Kass' Best: How the Market Will Unravel

 

This post originally appeared in Doug Kass' blog on RealMoney Silver on Sept. 24 at 9:40 a.m. EDT.

The bearish case for stocks is predicated on the notion that the massive creation and accumulation of debt -- particularly the consumer sector -- contributed to a large portion of the domestic economic (and stock market) gains experienced since 2000.
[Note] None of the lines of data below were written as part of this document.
-- ==== Sys2Proof/Machine/Load.lean ====
section
/-! DEFINITION. Loading one instruction from outside the machine, as a launch would (log entry 8): a page table in far
memory, one code line in near memory, and a grid, a team and one group of 32 ready lanes on core 0 at that line. -/

namespace Sys2Proof.Machine

/-- The code line with its parcels, nops after them, BTM bit 0 and PAR (Table 9.1). -/
def loadLine (ps : List Word) : List Word :=
  let body := (ps ++ List.replicate 15 (0x00000004 : Word)).take 15
  let x := (body.foldl (fun a w => a ^^^ w.toNat) 0) ^^^ 1
  body ++ [BitVec.ofNat 32 (1 + parity32 x * 2 ^ 31)]

/-- The role that may issue an instruction (R158). -/
def roleFor (ps : List Word) : Role :=
  match bodyParcel ps with
  | some w =>
    let m := (w.extractLsb' 2 8).toNat
    if m = 0xCD then .copy else if 0xF0 ≤ m ∧ m ≤ 0xF7 then .matrix else .vector
  | none => .vector

/-- Page tables that map VA 0 to near memory: read, write and execute. -/
def loadTables (m : Memory) : Memory :=
  let m := memWrite m farFirst (natLe (farFirst + 0x40000 + 1) 8)
  let m := memWrite m (farFirst + 0x40000) (natLe (farFirst + 0x50000 + 1) 8)
  memWrite m (farFirst + 0x50000) (natLe 0x1F 8)

def loadGrid : Grid :=
  { Grid.absent with id := 1, launch := { Launch.absent with slots := 1, roles := [(2, ⟨true, 0, 0, 32, 1, 16⟩)] },
                     desc := { Desc.absent with ptRoot := farFirst }, started := true, nextT := 1, liveTeams := 1,
                     slotsHeld := [0] }

def loadTeam (ps : List Word) (uid : Nat) : Team :=
  let g : Group :=
    { Group.absent with uid := uid, role := roleFor ps, units := 16, entryCheck := true,
                        lanes := (List.range 32).map fun l => (l, Lane.start 0) }
  { Team.absent with uid := uid + 1, grid := 1, scr := 1024, groups := [(0, g)], quantum := 2000000,
                     roles := [(roleNum (roleFor ps), ⟨true, 0, 1, 32, 1, 16⟩)] }

/-- Core 0 with the team; a matrix group's team owns the engine (R305). -/
def loadCore (ps : List Word) (uid : Nat) : Core :=
  let owner := if roleFor ps = .matrix then some 0 else none
  { Core.reset 0 with teams := [(0, loadTeam ps uid)], ages := 1, owner := owner }

/-- The state with one instruction loaded and the issue slot of core 0 next. -/
def State.load (s : State) (ps : List Word) : State :=
  let cells := loadTables s.mem.cells
  let cells := memWrite cells 0 (bytesOfWords (loadLine ps))
  let farPage := pageOf farFirst
  { s with
    mem := { s.mem with cells := cells, swept := [0, farPage, farPage + 4, farPage + 5] ++ s.mem.swept }
    cores := tblSet s.cores 0 (loadCore ps s.fresh)
    sched := { s.sched with grids := tblSet s.sched.grids 1 loadGrid }
    ctxs := { s.ctxs with live := tblSet s.ctxs.live 0 (Ctx.fresh 0) }
    fresh := s.fresh + 2
    agenda := [.issue 0] }

end Sys2Proof.Machine
end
This added liquidity from nontraditional lenders dulled the effect of the Fed and served to buoy the low credit markets, allowing companies that should have failed to have access to large sums of equity and bonds. This created the feeling that all was well with the business world as stock markets rallied around the world and corporate default rates hit all-time lows by early 2007.

But that was an illusion.

Today, the nontraditional (and creative) credit originators are in intensive care and will not fuel growth anywhere near the degree to which they have in the past. The binge of mindless mortgage (and other forms of) borrowing abetted by generous strangers and central bankers abroad, by legions of unscrupulous mortgage lenders in the U.S. who fed the machine of packagers of credit on Wall Street and, most importantly, by a too easy Federal Reserve -- is now being reversed. The credit unwind in the upcoming years can be expected to have a profoundly negative impact in the current down cycle of economic activity -- possibly for years to come.